Despite the severity of these abnormalities which involved the meiotic products, their frequency was insufficient to explain complete pollen sterility. The main cause of pollen sterility was attributed to total absence of cytokinesis following telophase II. Typical tetrads of microspores were not detected in the present mutant. Instead of four haploid microspores, the meiotic products were replaced by four-nucleate coenocytic microspores (Fig. 1 j). After pollen wall formation, and without suffering the pollen mitoses, the coenocytic microspores underwent gradual engorgement by starch, and entered into a progressive process of degeneration. Pollen sterility was complete.
A ratio of a 3 male-fertile:1 male-sterile plant was found among self-pollinated progeny in line BR98- 197H, where the mutation originally appeared and within segregating families.

Discussion

Absence or defects in cytokinesis following telophase II have been reported in ms1 (Brim and Young, 1971; Albertsen and Palmer, 1979) and ms4 (Delannay and Palmer, 1982; Graybosch and Palmer, 1985) malesterile soybean mutants. Sterility of ms1 mutants is caused by failure of cytokinesis after telophase II. The four-nucleate microspores develop a pollen-like wall and become engorged with lipid and starch reserves. In fact, coenocytic microspores usually degenerate after engorgement. In ms4 mutants, Delannay and Palmer (1982) reported total absence of cytokinesis following telophase II also resulting in four-nucleate coenocytic microspores, which soon degenerated or underwent some irregular divisions, and formed various kinds of 1 to 4 cell aggregates that degenerated almost immediately. Some of the aggregates persisted until anthesis and, in some instances, functional pollen grains were released due to a delayed cytokinesis which occurred after pollen-wall deposition. In these cases, the results were tetrad-like clusters of cells resembling pollen grains. While the extent and frequency of cytokinesis varied between and within locules of single anthers, they also were influenced by temperature. According to Delannay and Palmer (1982), cellular aggregates seemed to be a more unique feature of ms4 male-sterile plants than that of individualised pollen grains. On the other hand, Graybosch and Palmer (1985) reported that in their ms4 mutant, cytokinesis following telophase II varied between incomplete, totally absent, or disoriented, and resulted in microspores with different number of nuclei.
Despite absence of cytokinesis, the mutant under analysis presented abnormalities after diakinesis affecting a great number of meiocytes. These abnormalities were never reported in any other Brazilian or American male-sterile line of soybean either alone or associated with other abnormalities as found here. A low frequency of irregular chromosome segregation has been reported in both divisions in some Brazilian male-sterile lines by Bione et al. (2002 c, 2003), but in meiocytes presenting normal metaphase plate.

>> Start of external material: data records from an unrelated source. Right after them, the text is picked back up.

/-- A change that leaves the memories, data cache and PVR and sets an aligned pc. -/
theorem Kept.of_pc {s t : State} (h : SameParts s t) (ha : s.aligned → t.aligned) : Kept s t := by
  obtain ⟨hm, hd, hi, hc, hp⟩ := h
  refine ⟨fun h => by unfold State.memoriesWf; rw [hm, hd, hi]; exact h, ha, hp, fun h i => ?_⟩
  have := h i
  simpa [State.distinctLines, State.dClass, hc] using this

/-- A change that leaves the memories, data cache, PVR and the pc. -/
theorem Kept.of_eq {s t : State} (h : SameParts s t) (hc : t.pc = s.pc) : Kept s t :=
  .of_pc h fun h => by unfold State.aligned; rw [hc]; exact h

/-- A change of other fields, where every equality holds by unfolding. -/
theorem sameParts_refl (s : State) : SameParts s s := ⟨rfl, rfl, rfl, rfl, rfl⟩

/-! ### Aligned addresses -/

theorem aligned_wordAlign (w : Word) : (wordAlign w).extractLsb' 0 2 = 0#2 := by
  apply BitVec.eq_of_getLsbD_eq
  intro i hi
  have : (0xFFFFFFFC#32).getLsbD i = false := by revert hi; revert i; decide
  simp [wordAlign, BitVec.getLsbD_extractLsb', this]

theorem aligned_add {a b : Word} (ha : a.extractLsb' 0 2 = 0#2) (hb : b.extractLsb' 0 2 = 0#2) :
    (a + b).extractLsb' 0 2 = 0#2 := by
  have h : ∀ x : Word, x.extractLsb' 0 2 = x.setWidth 2 := fun x => by
    apply BitVec.eq_of_getLsbD_eq
    intro i hi
    simp [hi]
  rw [h] at *
  rw [BitVec.setWidth_add _ _ (by decide), ha, hb]
  rfl

theorem aligned_append (n : Nat) (d : BitVec n) : ((d ++ 0#2).signExtend 32).extractLsb' 0 2 = 0#2 := by
  apply BitVec.eq_of_getLsbD_eq
  intro i hi
  have : i < 2 := hi
  simp only [BitVec.getLsbD_extractLsb', BitVec.getLsbD_signExtend, BitVec.getLsbD_append]
  simp [this, show i < n + 2 by omega]

theorem kept_advance (s : State) : Kept s s.advance := .of_pc (sameParts_refl s) fun h => aligned_add h (by decide)

/-! ### Interrupts, debug events, returns -/

theorem aligned_vector (s : State) (e : Exc) : (s.vector e).extractLsb' 0 2 = 0#2 := by
  have h : (e.offset).extractLsb' 0 2 = 0#2 := by
    cases e <;> simp only [Exc.offset] <;> decide
  apply BitVec.eq_of_getLsbD_eq
  intro i hi
  have h1 : (0xFFFF0000#32).getLsbD i = false := by revert hi; revert i; decide
  have h2 : e.offset.getLsbD i = false := by
    have := congrArg (fun x => x.getLsbD i) h
    simpa [BitVec.getLsbD_extractLsb', hi] using this
  simp [State.vector, BitVec.getLsbD_extractLsb', h1, h2]

theorem enter_pvr (r : SpecialRegs) (e : Exc) (ret msr : Word) : (r.enter e ret msr).pvr = r.pvr := by
  unfold SpecialRegs.enter; split <;> rfl

theorem kept_interruptEntry (e : Exc) (ret : Word) (s : State) : Kept s (interruptEntry e ret s) :=
  .of_pc ⟨rfl, rfl, rfl, rfl, enter_pvr _ _ _ _⟩ fun _ => aligned_vector s e

theorem kept_recordDebug (ide : Bool) (ev : Word) (s : State) : Kept s (recordDebug ide ev s) :=
  .of_eq (sameParts_refl s) rfl

theorem kept_debugEventWith (de ide : Bool) (ev ret : Word) (s : State) : Kept s (debugEventWith de ide ev ret s).state := by
  refine (kept_recordDebug (ide && !de) ev s).trans ?_
  unfold debugEventWith
  simp only []
  split
  · exact .of_eq (sameParts_refl _) rfl
  · split
    · exact kept_interruptEntry _ _ _
    · split
      · exact .of_eq (sameParts_refl _) rfl
      · exact .refl _

theorem kept_debugEventWith_halted {de ide : Bool} {ev ret : Word} {s t : State}
    (h : debugEventWith de ide ev ret s = .halted t) : Kept s t := by
  have := kept_debugEventWith de ide ev ret s
  rw [h] at this
  exact this

theorem kept_takeInterrupt (e : Exc) (ret : Word) (s : State) : Kept s (takeInterrupt e ret s) := by
  have h := kept_interruptEntry e ret s
  unfold takeInterrupt
  simp only []
  split
  · exact h.trans (kept_debugEventWith _ _ _ _ _)
  · exact h

theorem Partly.kept {s t : State} (h : Partly s t) : Kept s t := by
  obtain ⟨u, hu, e⟩ := h
  rw [e]
  exact hu.kept.trans (.of_eq (sameParts_refl u) rfl)

theorem Ended.kept {s t : State} (h : Ended s t) : Kept s t := by
  obtain ⟨u, hu, ⟨e, rfl⟩ | ⟨de, ide, ev, ret, he⟩⟩ := h
  · exact hu.kept.trans (kept_takeInterrupt _ _ _)
  · exact hu.kept.trans (kept_debugEventWith_halted he)

theorem kept_returnTo (target msr : Word) (s : State) : Kept s (returnTo target msr s) := by
  unfold returnTo
  simp only []
  split
  · exact .of_pc (sameParts_refl s) fun _ => aligned_wordAlign target
  · exact .of_pc (sameParts_refl s) fun _ => aligned_wordAlign target

/-! ### Context registers -/

theorem kept_setCurrent (s : State) (r : CtxReg) (v : Word) : Kept s (s.setCurrent r v) := by
  cases r <;> exact .of_eq (sameParts_refl s) rfl

theorem kept_writeCtx (s : State) (r : CtxReg) (v : Word) : Kept s (s.writeCtx r v) := by
  unfold State.writeCtx
  split
  · exact .refl s
  · have h : Kept s { s with stale := s.stale ++ [{ reg := r, old := s.current r, live := true, left := oldContext r }] } :=
      .of_eq (sameParts_refl s) rfl
    exact h.trans (kept_setCurrent _ r v)

theorem kept_writeMsr (s : State) (v : Word) : Kept s (s.writeMsr v) := by
  unfold State.writeMsr
  split
  · exact .of_eq (sameParts_refl _) rfl
  · exact kept_writeCtx _ _ _

/-! ### Reset and timers -/

theorem kept_resetProcessor (k : ResetKind) (wd : Bool) (s : State) : Kept s (resetProcessor k wd s) := by
  refine ⟨id, fun _ => by unfold State.aligned; exact (by decide : (0xFFFFFFFC#32 : Word).extractLsb' 0 2 = 0#2), rfl, fun _ i => ?_⟩
  intro h
  have e : (resetProcessor k wd s).dClass i = { wayA := DLine.zero, wayB := DLine.zero, lru := false } := by
    show (Vector.replicate 256 _)[i.toNat]'_ = _
    simp
  rw [e] at h
  cases h

theorem kept_tblChanged (old new : Word) (s : State) : Kept s (tblChanged old new s) := by
  have hf : Kept s (fitTimeout old new s) := by
    unfold fitTimeout
    split
    · exact .of_eq (sameParts_refl _) rfl
    · exact .refl s
  unfold tblChanged
  split
  · exact .refl s
  · refine hf.trans ?_
    unfold watchdogTimeout
    split
    · split
      · exact .of_eq (sameParts_refl _) rfl
      · split
        · exact .of_eq (sameParts_refl _) rfl
        · split
          · exact .refl _
          · exact kept_resetProcessor _ _ _
    · exact .refl _

theorem kept_tick (s : State) : Kept s (tick s) := by
  have hp : Kept s (pitTick s) := by
    unfold pitTick
    split
    · exact .refl s
    · split
      · exact .of_eq (sameParts_refl _) rfl
      · exact .of_eq (sameParts_refl _) rfl
  unfold tick
  split
  · exact .refl s
  · exact (hp.trans (.of_eq (t := timeBaseTick (pitTick s)) (sameParts_refl _) rfl)).trans (kept_tblChanged _ _ _)

theorem kept_ticks (n : Nat) (s : State) : Kept s (ticks n s) := by
  induction n generalizing s with
  | zero => exact .refl s
  | succ n ih => exact (kept_tick s).trans (ih _)

/-! ### The instruction side -/

/-- What fetching and fetching ahead may change: the instruction cache with what leaves it, the record of bus fetches, the counter of
free values, and the error of a fetch ahead. -/
def FetchSide (s t : State) : Prop :=
  t = { s with icache := t.icache, oldLines := t.oldLines, busFetch := t.busFetch, draws := t.draws, aheadFault := t.aheadFault }

theorem FetchSide.refl (s : State) : FetchSide s s := rfl

theorem FetchSide.trans {s t u : State} (h : FetchSide s t) (h' : FetchSide t u) : FetchSide s u := by
  unfold FetchSide at *
  rw [h', h]
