theorem keeps_icbtBody (ea : Word) (x : Xlat) (s : State) : (icbtBody ea x s).Keeps s := by
  have hd := (fetchSide_drawBool s).kept
  unfold icbtBody
  split
  · exact Kept.refl s
  · split
    · simp only []
      split
      · exact (keeps_icbtFill ea x _).after hd
      · exact hd
    · exact keeps_icbtFill ea x s

/-- The record of storage accesses is no part of what is kept. -/
theorem kept_unsynced (s : State) : Kept s { s with synced := false } := .of_eq (sameParts_refl s) rfl

/-- A hint whose body keeps the invariants. -/
theorem keepsOut_hint (k : AccKind) (write : Bool) (ea : Word) {body : Xlat → State → Res Unit}
    (hb : ∀ x t, (body x t).Keeps t) (s : State) : KeepsOut s (hint k write ea body s) := by
  have hc := dataSide_dataCheck k ea s
  unfold hint
  split <;> (rename_i e; rw [e] at hc)
  · exact keepsOut_done (DataSide.kept hc)
  · trivial
  · exact ((effect_dacCheck write [ea] _).keeps.andThen fun _ u =>
      (hb _ u).andThen fun _ v => keepsOut_finish u v).after (DataSide.kept hc)

theorem keepsOut_dcba (rA rB : Reg) (s : State) : KeepsOut s (execDcba rA rB s) := by
  refine keepsOut_hint _ _ _ (fun x t => ?_) s
  split
  · exact kept_unsynced t
  · exact ((dataSide_allocateBody x.ra _).keeps).after (kept_unsynced t)

theorem keepsOut_touch (ea : Word) (s : State) :
    KeepsOut s (hint .load false ea (fun x t => touchBody x { t with synced := false }) s) :=
  keepsOut_hint _ _ _ (fun x t => (dataSide_touchBody x _).keeps.after (kept_unsynced t)) s

theorem keepsOut_dcbf (rA rB : Reg) (s : State) : KeepsOut s (execDcbf rA rB s) := by
  refine (effect_cacheAccessDac _ _ _ s).keeps.andThen fun x t => ?_
  split
  · exact (dataSide_writeBack _ _ t).keeps.andThen fun _ u =>
      (keepsOut_finish t _).after (dataSide_dInvalidate _ _ u).kept
  · exact keepsOut_done (.refl t)

theorem keepsOut_dcbi (rA rB : Reg) (s : State) : KeepsOut s (execDcbi rA rB s) := by
  refine keepsOut_privileged ((effect_cacheAccessDac _ _ _ s).keeps.andThen fun x t => ?_)
  have h := (dataSide_dropFillBuffer x.ra t).kept
  simp only []
  split
  · exact keepsOut_done (h.trans (dataSide_dInvalidate _ _ _).kept)
  · exact keepsOut_done h

theorem keepsOut_dcbst (rA rB : Reg) (s : State) : KeepsOut s (execDcbst rA rB s) := by
  refine (effect_cacheAccessDac _ _ _ s).keeps.andThen fun x t => ?_
  split
  · exact (dataSide_writeBack _ _ t).keeps.andThen fun _ u =>
      (keepsOut_finish t _).after
        (dataSide_updateDLine u x.ra _ (f := fun l => { l with dirty := false }) fun _ hv => ⟨hv, rfl⟩).kept
  · exact keepsOut_done (.refl t)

In the present mutant, the inability of bivalents to converge into a single metaphase plate could be associated to irregular orientation of spindle fibers. Regular chromosome segregation into two daughter cells is possible with a properly ordered bipolar division spindle. In higher plants, the centrosome and spindle polar organisers are not identified as cellular morphological structures. Plant spindles have no asters, however, microtubule (MT) bundles converge with their (-) ends at the poles and interdigitate with their (+) ends at the spindle equator, just as in the astral spindle (Euteneuer et al., 1982). The principles of plant spindle formation are still not completely understood, although several hypotheses have been suggested (Mazia, 1987; Smirnova and Bajer, 1998; Chan and Cande, 1998). Shamina et al. (2000) considered that it is essential to examine the morphological phenotypes of mutations which disrupt various stages of division spindle formation to address the problem. In this context, mutant plant meiocytes are an important instrumental tool because they are sizeable and sharply synchronized with respect to the stages of division within the anther. Taking into account the bivalent disposition inside the cytoplasm in the present male-sterile line, it is possible that the mutation affected the microtubule organizing centers (MOTCs).

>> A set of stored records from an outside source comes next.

-- ==== Sys2Proof/Machine/ConfigChannel.lean ====
section
/-! DEFINITION. The configuration command CFG (45_config_channel.md R180 to R182), one meaning per row
of the opcode table. Each puts the row's fixed bits before its argument to give the byte `c`. -/

namespace Sys2Proof.Machine

/-- CFG.IGN, bytes `0x00` to `0x1F`. -/
def execCfgIgn (c : BitVec 5) (s : State) : Result := .next (serveByte (0b000#3 ++ c) s)

/-- CFG.LOAD, bytes `0x20` to `0x3F`. -/
def execCfgLoadLow (c : BitVec 5) (s : State) : Result := .next (serveByte (0b001#3 ++ c) s)

/-- CFG.LOAD, bytes `0x40` to `0x5F`. -/
def execCfgLoadHigh (c : BitVec 5) (s : State) : Result := .next (serveByte (0b010#3 ++ c) s)

/-- CFG.HIGH, bytes `0x60` to `0x7F`. -/
def execCfgHighLow (c : BitVec 5) (s : State) : Result := .next (serveByte (0b011#3 ++ c) s)

/-- CFG.HIGH, bytes `0x80` to `0xFF`. -/
def execCfgHighTop (c : BitVec 7) (s : State) : Result := .next (serveByte (0b1#1 ++ c) s)

end Sys2Proof.Machine
end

At least three male-sterile mutant lines identified in the Brazilian breeding program and critically analyzed in the cytological context by Bione et al. (2002 a, 2003, 2004), presented differential characteristics from those reported by Palmer and co-workers for a specific ms mutation (mainly ms1 , ms2, and ms4). All of them were related to abnormal cytokinesis after telophase II, but always with some additional characteristics. Various independent occurrences of spontaneous male-sterile mutations (st and ms loci) have been reported in the American soybean breeding programs (Skorupska and Palmer, 1989, 1990; Palmer 2000), and they are currently being identified in Brazilian soybean breeding programs too (Bione et al., 2002 a, b, c, d, 2003, 2004). Data suggest that some loci controlling male fertility in soybean tend more towards spontaneous mutations than others. Skorupska and Palmer (1990) and Palmer (2000) have identified new ms mutations in populations that were characterized by chromosomal instability.

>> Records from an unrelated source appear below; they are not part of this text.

/-- Settles O53: the commands by their disabled case, and an edge arrived and serviced by its command. -/
theorem disabledModeEmitsNothing : Obligations.DisabledModeEmitsNothing := by
  intro s hen
  obtain ⟨hrise, hfall⟩ := (edgesOutsideDelayedMode s).1 hen
  have hnotDelayed : (s.en && s.hd) = false := by rw [hen, Bool.false_and]
  exact ⟨hrise, hfall,
    fun hp => ⟨pollIdleWhenNothingToDo s hp (.inl hen),
      fun hmode => exec_pstep_of_not_delayed hmode hp hnotDelayed⟩,
    fun hclear hmay => (edgeRise_then_service hclear hmay).trans hrise,
    fun hclear hmay => (edgeFall_then_service hclear hmay).trans hfall⟩

end Sys2Proof.Safety
end

section
/-! PROOFS. The decoder on the words that are refused, and how many of the 2048 words are which
(46_idle_and_reserved.md R191, R192, R194, R196). -/

namespace Sys2Proof

/-! ### The fields of a refused word -/

/-- The number of two bit vectors set one before the other. -/
theorem toNat_append_eq_add {v l : Nat} (x : BitVec v) (y : BitVec l) :
    (x ++ y).toNat = x.toNat * 2 ^ l + y.toNat := by
  rw [BitVec.toNat_append, ← Nat.shiftLeft_add_eq_or_of_lt y.isLt, Nat.shiftLeft_eq]

/-- R191: the bits 10 and 9 of a word belong to its operation. -/
theorem reservedBits_eq (w : CmdWord) : w.extractLsb' 9 2 = (opField w).extractLsb' 1 2 :=
  (extractLsb'_extractLsb' w (t := 1) (m := 2) (by decide : 1 + 2 ≤ 3)).symm

/-- R192: the operations that take no data. -/
def noDataOps : List (BitVec 3) := [0b000#3, 0b001#3, 0b010#3, 0b011#3, 0b101#3]

/-- R71: an operation that is neither CFG nor reserved takes no data. -/
theorem mem_noDataOps_of_ne {op : BitVec 3} (hcfg : op ≠ 0b100#3) (hres : ¬(op = 0b110#3 ∨ op = 0b111#3)) :
    op ∈ noDataOps := by
  revert op
  decide

/-- R192: the `NONZERO_DATA` rows with the data `d`. -/
def nonzeroDataRows (d : BitVec 8) : List Instr :=
  [.nonzeroNop d, .nonzeroPoll d, .nonzeroRise d, .nonzeroFall d, .nonzeroPstep d]

theorem decode_mem_nonzeroDataRows {w : CmdWord} (hop : opField w ∈ noDataOps) (hd : dataField w ≠ 0x00#8) :
    decode w ∈ nonzeroDataRows (dataField w) := by
  simp only [noDataOps, List.mem_cons, List.not_mem_nil, or_false] at hop
  rcases hop with h | h | h | h | h
  · simp [decode_of_nop h, noDataInstr, hd, nonzeroDataRows]
  · simp [decode_of_poll h, noDataInstr, hd, nonzeroDataRows]
  · simp [decode_of_rise h, noDataInstr, hd, nonzeroDataRows]
  · simp [decode_of_fall h, noDataInstr, hd, nonzeroDataRows]
  · simp [decode_of_pstep h, noDataInstr, hd, nonzeroDataRows]

/-! ### Counting words by their fields -/

/-- How many of the 256 words of an operation have a property. -/
def countOfOperation (p : CmdWord → Bool) (op : BitVec 3) : Nat :=
  (List.range 256).countP fun d => p (op ++ BitVec.ofNat 8 d)

/-- R70: the numbers of an operation's words follow one another. -/
theorem ofNat_word (op : Nat) {d : Nat} (hd : d < 256) :
    BitVec.ofNat 11 (256 * op + d) = BitVec.ofNat 3 op ++ BitVec.ofNat 8 d := by
  apply BitVec.eq_of_toNat_eq
  rw [toNat_append_eq_add, BitVec.toNat_ofNat, BitVec.toNat_ofNat, BitVec.toNat_ofNat]
  omega

theorem countP_words_below (p : CmdWord → Bool) (n : Nat) :
    (List.range (256 * n)).countP (fun k => p (BitVec.ofNat 11 k)) =
      ∑ op ∈ Finset.range n, countOfOperation p (BitVec.ofNat 3 op) := by
  induction n with
  | zero => rfl
  | succ n ih =>
    rw [Nat.mul_succ, List.range_add, List.countP_append, ih, List.countP_map, Finset.sum_range_succ,
      countOfOperation]
    congr 1
    refine List.countP_congr fun d hd => ?_
    rw [Function.comp_apply, ofNat_word n (List.mem_range.1 hd)]

/-- An operation whose words with data are all alike: the word without data, and 255 others. -/
theorem countOfOperation_eq {p : CmdWord → Bool} {op : BitVec 3} {b : Bool}
    (h : ∀ d : BitVec 8, d ≠ 0x00#8 → p (op ++ d) = b) :
    countOfOperation p op = (p (op ++ 0x00#8)).toNat + 255 * b.toNat := by
  have hdata : ∀ d ∈ List.range 255, p (op ++ BitVec.ofNat 8 d.succ) = b := fun d hd => by
    have hlt := List.mem_range.1 hd
    refine h _ fun hzero => ?_
    have hnat := congrArg BitVec.toNat hzero
    simp only [BitVec.toNat_ofNat] at hnat
    omega
  rw [countOfOperation, List.range_succ_eq_map, List.countP_cons, List.countP_map,
    List.countP_congr (q := fun _ => b) fun d hd => by rw [Function.comp_apply, hdata d hd]]
  cases b <;> cases p (op ++ 0x00#8) <;> simp

/-- How many words have a property that looks at the operation and at whether there is data. -/
def countByFields (f : BitVec 3 → Bool → Bool) : Nat :=
  ∑ op ∈ Finset.range 8, ((f (BitVec.ofNat 3 op) false).toNat + 255 * (f (BitVec.ofNat 3 op) true).toNat)

theorem countP_words (p : CmdWord → Bool) (f : BitVec 3 → Bool → Bool)
    (h : ∀ w, p w = f (opField w) (dataField w != 0x00#8)) :
    (List.range 2048).countP (fun k => p (BitVec.ofNat 11 k)) = countByFields f := by
  have hword : ∀ (op : BitVec 3) (d : BitVec 8), p (op ++ d) = f op (d != 0x00#8) := fun op d => by
    rw [h, Laws.CfgWord.opField_append, dataField_append]
  refine (countP_words_below p 8).trans (Finset.sum_congr rfl fun op _ => ?_)
  rw [countOfOperation_eq fun d hd => (hword _ d).trans (by rw [bne_iff_ne.2 hd]), hword]
  rfl

/-! ### What `DecodeCmd` answers -/

/-- The answer to a word of an operation other than CFG: codes 1 and 2 come before the command (R194). -/
def answerOutsideCfg (mode : PollMode) (op : BitVec 3) (hasData : Bool) : Except DecodeReject Instr :=
  if op = 0b110#3 ∨ op = 0b111#3 then .error .reservedOp
  else if hasData then .error .nonzeroData
  else decodeCmd mode (op ++ 0x00#8)

section DecodeCmd
variable {w : CmdWord} (mode : PollMode)

/-- R191: code 1, whatever the data. -/
theorem decodeCmd_of_reserved (h : opField w = 0b110#3 ∨ opField w = 0b111#3) :
    decodeCmd mode w = .error .reservedOp := by
  simp [decodeCmd, decode_of_reserved (opField_reserved_iff.1 h)]

/-- R192: code 2, in both modes. -/
theorem decodeCmd_of_nonzeroData (hop : opField w ∈ noDataOps) (hd : dataField w ≠ 0x00#8) :
    decodeCmd mode w = .error .nonzeroData := by
  have hrow := decode_mem_nonzeroDataRows hop hd
  simp only [nonzeroDataRows, List.mem_cons, List.not_mem_nil, or_false] at hrow
  rcases hrow with h | h | h | h | h <;> simp [decodeCmd, h]

/-- R195: a CFG word is legal, whatever its byte. -/
theorem decodeCmd_of_cfg (h : opField w = 0b100#3) :
    decodeCmd mode w = .ok (decodeConfigByte (dataField w)) := by
  have hbyte := configByteOf_decodeConfigByte (dataField w)
  unfold decodeCmd
  rw [decode_of_cfg h]
  cases hi : decodeConfigByte (dataField w) <;> simp [hi, configByteOf] at hbyte ⊢

theorem decodeCmd_of_not_cfg (h : opField w ≠ 0b100#3) :
    decodeCmd mode w = answerOutsideCfg mode (opField w) (dataField w != 0x00#8) := by
  unfold answerOutsideCfg
  split
  case isTrue hres => exact decodeCmd_of_reserved mode hres
  case isFalse hres =>
    split
    case isTrue hd => exact decodeCmd_of_nonzeroData mode (mem_noDataOps_of_ne h hres) (bne_iff_ne.1 hd)
    case isFalse hd =>
      have hzero : dataField w = 0x00#8 := by simpa using hd
      rw [← hzero, append_dataField rfl]

end DecodeCmd

/-! ### Counting answers -/

/-- A question about the answer to a word, put to its fields, when `b` is what it says of all CFG commands. -/
def askByFields (mode : PollMode) (q : Except DecodeReject Instr → Bool) (b : Bool) (op : BitVec 3)
    (hasData : Bool) : Bool :=
  if op = 0b100#3 then b else q (answerOutsideCfg mode op hasData)

theorem countP_decodeCmd (mode : PollMode) {q : Except DecodeReject Instr → Bool} {b : Bool}
    (hcfg : ∀ i, (configByteOf i).isSome = true → q (.ok i) = b) :
    (List.range 2048).countP (fun k => q (decodeCmd mode (BitVec.ofNat 11 k))) =
      countByFields (askByFields mode q b) := by
  refine countP_words (fun w => q (decodeCmd mode w)) _ fun w => ?_
  unfold askByFields
  split
  case isTrue h =>
    rw [decodeCmd_of_cfg mode h]
    exact hcfg _ (Option.isSome_of_eq_some (configByteOf_decodeConfigByte _))
  case isFalse h => rw [decodeCmd_of_not_cfg mode h]

/-- A CFG command is none of the commands without a byte. -/
theorem beq_of_configByteOf_none {command : Instr} (h : configByteOf command = none) :
    ∀ i, (configByteOf i).isSome = true → (i == command) = false := by
  refine fun i hi => beq_eq_false_iff_ne.2 fun heq => ?_
  simp [heq, h] at hi

/-- Settles O4: CFG words all give the same answer to each question, and the rest is a sum over the
operations, of one word without data and 255 with data. -/
theorem countsOfTheWords : Obligations.CountsOfTheWords := by
  unfold Obligations.CountsOfTheWords
  intro words count accepts rejects
  have hcount : ∀ mode q b, (∀ i, (configByteOf i).isSome = true → q (.ok i) = b) →
      count mode q = countByFields (askByFields mode q b) := fun mode _ _ => countP_decodeCmd mode
  have hcommand : ∀ mode command, configByteOf command = none → count mode (accepts (· == command)) =
      countByFields (askByFields mode (accepts (· == command)) false) :=
    fun mode _ h => hcount mode _ false (beq_of_configByteOf_none h)
  have hreject : ∀ mode e, count mode (rejects e) = countByFields (askByFields mode (rejects e) false) :=
    fun mode _ => hcount mode _ false fun _ _ => rfl
  refine ⟨(hcommand _ .nop rfl).trans ?_, (hcommand _ .poll rfl).trans ?_, (hcommand _ .rise rfl).trans ?_,
    (hcommand _ .fall rfl).trans ?_, (hcount _ _ true fun _ => id).trans ?_, (hcommand _ .pstep rfl).trans ?_,
    (hreject _ _).trans ?_, (hreject _ _).trans ?_, (hreject _ _).trans ?_, (hcommand _ .pstep rfl).trans ?_,
    (hreject _ _).trans ?_⟩ <;> decide

end Sys2Proof
end

section
/-! PROOFS. The meaning of NOP and of the refused words (46_idle_and_reserved.md R190 to R193). -/

namespace Sys2Proof.Machine

/-- Settles O20: `0x000` is the word of operation `000` without data, and NOP the identity. -/
theorem nopChangesNothing : Obligations.NopChangesNothing :=
  ⟨decode_of_nop (w := 0x000#11) rfl, fun _ => rfl⟩

theorem exec_reservedOp (x : BitVec 9) (s : State) :
    exec (.reservedOp x) s = .refused (.reservedOp (encode (.reservedOp x))) := rfl

/-- Each of the five rows refuses with its own word. -/
theorem exec_of_mem_nonzeroDataRows {i : Instr} {d : BitVec 8} (h : i ∈ nonzeroDataRows d) (s : State) :
    exec i s = .refused (.nonzeroData (encode i)) := by
  simp only [nonzeroDataRows, List.mem_cons, List.not_mem_nil, or_false] at h
  rcases h with rfl | rfl | rfl | rfl | rfl <;> rfl

theorem exec_pstep_of_atomic {s : State} (hmode : s.par.pollMode = .atomic) :
    exec .pstep s = .refused (.pstepInAtomic (encode .pstep)) := by
  simp [exec, execPstep, hmode]

/-- Settles O5: the row keeps the low nine bits, so the refusal's word is the one presented. -/
theorem reservedOperationsRefused : Obligations.ReservedOperationsRefused := by
  refine ⟨fun w hop s => ?_, exec_reservedOp, fun _ => rfl, ?_⟩
  · have hbits := opField_reserved_iff.1 hop
    rw [decode_of_reserved hbits, exec_reservedOp, encode_reservedOp hbits]
  · exact (countP_words (fun w => w.extractLsb' 9 2 == 0b11#2) (fun op _ => op.extractLsb' 1 2 == 0b11#2)
      fun w => by rw [reservedBits_eq]).trans (by decide)

/-- Settles O6: the word decodes to one of the five rows, whose refusal records the word it stands for. -/
theorem nonzeroDataRefused : Obligations.NonzeroDataRefused := by
  refine ⟨fun w hop hd s => ?_, fun d s => ⟨rfl, rfl, rfl, rfl, rfl⟩, fun _ => rfl, ?_⟩
  · rw [exec_of_mem_nonzeroDataRows (decode_mem_nonzeroDataRows hop hd), (decode_wf_encode w).2]
  · exact (countP_words (fun w => opField w != 0b100#3 && w.extractLsb' 9 2 != 0b11#2 && dataField w != 0#8)
      (fun op hasData => op != 0b100#3 && op.extractLsb' 1 2 != 0b11#2 && hasData)
      fun w => by rw [reservedBits_eq]).trans (by decide)

/-- Settles O7: `0x500` is PSTEP. -/
theorem pstepRefusedInAtomicMode : Obligations.PstepRefusedInAtomicMode :=
  ⟨fun _ => exec_pstep_of_atomic, fun _ => rfl⟩

end Sys2Proof.Machine
end

section
/-! PROOFS. Configuration bytes that are ignored and not refused (46_idle_and_reserved.md R195). -/

namespace Sys2Proof.Safety

open Sys2Proof.Machine

theorem exec_of_low_byte {i : Instr} {c : ConfigByte} (s : State) (hc : configByteOf i = some c)
    (hlow : c.toNat < 0x20) : exec i s = .next s :=
  exec_of_ignored hc ((flagLoaded_eq_ite _ _).trans (if_pos (.inl hlow)))

theorem exec_of_high_byte {i : Instr} {c : ConfigByte} {s : State} (hc : configByteOf i = some c)
    (hhigh : 0x60 ≤ c.toNat) (hpolicy : s.par.highPolicy = .ignore) : exec i s = .next s :=
  exec_of_ignored hc ((flagLoaded_eq_ite _ _).trans (if_pos (.inr ⟨hhigh, hpolicy⟩)))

Segregation ratio for male-fertile : male-sterile plants in BR98-197H was 3:1. As the ratio remained constant in the progenies of heterozygous fertile plants after selfing, this may suggest that mutation has been caused by a single recessive gene. Allelism tests of the present mutant with ms soybean mutant series available at the Soybean Genetic Type Collection (USDA/ARS) are in progress in Embrapa Soybean. These tests will show whether the mutant with some differential cytological characteristics is allele to ms1 or to ms4 genes, or whether it is a new ms mutant.

References

1. Albertsen MC, Palmer RG (1979). A comparative light- and electron- microscopic study of microsporogenesis in male sterile (ms1) and male fertile soybeans (Glycine max (L.) Merr.). Amer J Bot. 66: 253-265.         [ Links ]
2. Bione NCP, Pagliarini MS, Almeida LA (2002 a). An asynaptic mutation in soybean (Glycine max (L.) Merrill) associated with total absence of sister chromatid cohesiveness. Cytologia 67: 177-183.         [ Links ]
3. Bione NCP, Pagliarini MS, Almeida LA (2002 b). A new and distinctive male-sterile, female fertile desynaptic mutant in soybean (Glycine max). Hereditas 136: 97-103.         [ Links ]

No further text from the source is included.